The battle between the technology that provides performance-enhancing drugs and the technology that enables them to be detected continues. Alas the former, by necessity, is always ahead of the latter.
It would be tragic if the Sydney Games were marred by any significant drugs scandal. Therein lies the force of the argument that the new world anti-doping agency should be independent of the IOC and SOCOG. The IOC and SOCOG may have an interest in a drugs-free games but they have a greater interest in a successful games. If during the games or immediately thereafter some drugs matters arise the IOC and SOCOG will find themselves with a conflict. Would they they put the interest of a clean games before a successful games? Or will they prefer passive cover-up to athletic integrity?

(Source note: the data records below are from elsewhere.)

-- ==== Sys2Proof/Machine/Search.lean ====
section
/-!
DEFINITION. Vector search (07_vector_search.md): index images and their checks (R206 to R209), the prepared query (R212), coarse scores,
code distances and full-vector scores as computed (R213 to R215), SEARCH and REFINE (R216 to R222), and the side list
(R224 to R230). A result carries the flags its arithmetic raised.
-/

namespace Sys2Proof.Machine

/-! ### The index image -/

/-- The length of one full vector, V of R207. -/
def fullBytes (fmt d : Nat) : Nat := if fmt = 7 then d else 2 * d

/-- CODE_BYTES of R207. -/
def codeBytes (kind d m b : Nat) : Nat := if kind = 0 then m * b / 8 else if kind = 1 then d else d / 2

/-- An FP32 word is finite. -/
def finite32 (w : Word) : Bool := match numOf w with | .fin _ _ _ => true | _ => false

/-- A BF16 code is finite. -/
def finite16 (c : Nat) : Bool := match decodeFloat bf16 c with | .fin _ _ _ => true | _ => false

/-- A dot product accumulated in FP32 under R127. -/
def dotFloat (ps : List (Num × Num)) : Word × Nat := accFloat 0 0 ps

/-- The sum of squares of BF16 codes under R127. -/
def squares16 (cs : List Nat) : Word × Nat := dotFloat (cs.map (fun c => (decodeFloat bf16 c, decodeFloat bf16 c)))

/-- Section k of an index image. -/
def ixSection (bs : List Byte) (k : Nat) : Nat × Nat := (leAt bs (72 + 16 * k) 8, leAt bs (80 + 16 * k) 8)

/-- BASE_COUNT of a partition. -/
def baseCount (bs : List Byte) (p : Nat) : Nat := leAt bs ((ixSection bs 0).1 + 16 * p + 8) 4

/-- CODE_OFFSET of a partition. -/
def codeOffset (bs : List Byte) (p : Nat) : Nat := leAt bs ((ixSection bs 0).1 + 16 * p) 8

/-- n 16-bit codes from an offset. -/
def codes16 (bs : List Byte) (o n : Nat) : List Nat := (List.range n).map (fun i => leAt bs (o + 2 * i) 2)

/-- The base items of the partitions from p on: local ids run on from first (R208). -/
def baseItems (bs : List Byte) (cb : Nat) : Nat → Nat → Nat → List IxItem
  | 0, _, _ => []
  | n + 1, p, first =>
    let k := baseCount bs p
    (List.range k).map (fun i =>
      ⟨first + i, p, slice bs ((ixSection bs 3).1 + codeOffset bs p + i * cb) cb, .full (first + i)⟩)
      ++ baseItems bs cb n (p + 1) (first + k)

/-- The index that an image holds. -/
def parseIndex (bs : List Byte) : Index :=
  let d := leAt bs 28 2
  let m := leAt bs 30 2
  let b := leAt bs 32 1
  let p := leAt bs 36 4
  let book := (ixSection bs 2).1
  let sub := if m = 0 then 0 else d / m
  { len := bs.length
    metric := leAt bs 24 1, codeKind := leAt bs 25 1, fullFormat := leAt bs 26 1
    residual := hasBit (leAt bs 27 1) 0, hybrid := hasBit (leAt bs 27 1) 1
    dim := d, pqM := m, pqBits := b, parts := p, idCap := leAt bs 48 8
    codeScale := BitVec.ofNat 32 (leAt bs 64 4), fullScale := BitVec.ofNat 32 (leAt bs 68 4)
    epoch := leAt bs 56 8
    centroids := (List.range p).map (fun i => codes16 bs ((ixSection bs 1).1 + 2 * d * i) d)
    norms := (List.range p).map (fun i => BitVec.ofNat 32 (leAt bs ((ixSection bs 0).1 + 16 * i + 12) 4))
    codebooks := (List.range m).map (fun j => (List.range (2 ^ b)).map (fun c => codes16 bs (book + 2 * sub * (j * 2 ^ b + c)) sub))
    ccn := (List.range m).map (fun j => (List.range (2 ^ b)).map (fun c =>
      BitVec.ofNat 32 (leAt bs (book + 2 * d * 2 ^ b + 4 * (j * 2 ^ b + c)) 4)))
    items := baseItems bs (codeBytes (leAt bs 25 1) d m b) p 0 0
    buildId := slice bs 152 16
    sections := (List.range 5).map (ixSection bs), codeOffs := (List.range p).map (codeOffset bs) }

The beauty of having an independent world anti-doping agency is that that conflict would not arise. Moreover, an independent body based somewhere other than Lausaune , where the IOC is based, would be away from the Olympics culture and any temptation to share its conflict.
AND BRIEFLY……Of course, the Federal Government should charge GST on the premium Olympics tickets. The original concession for no GST on Games tickets was when the overall sales plan comprised a very large proportion of tickets going to the general public. We now know that to be a misrepresentation. SOCOG has no right to scream now that tickets secretly reserved for the rich and for mates have been hit by a GST.
And Labor Party screams of foul play ring hollow. Surely it would not begrudge a cash flow from the rich and privileged into the general tax coffers. That is one of the beauties of the GST – no avoidance by the very rich.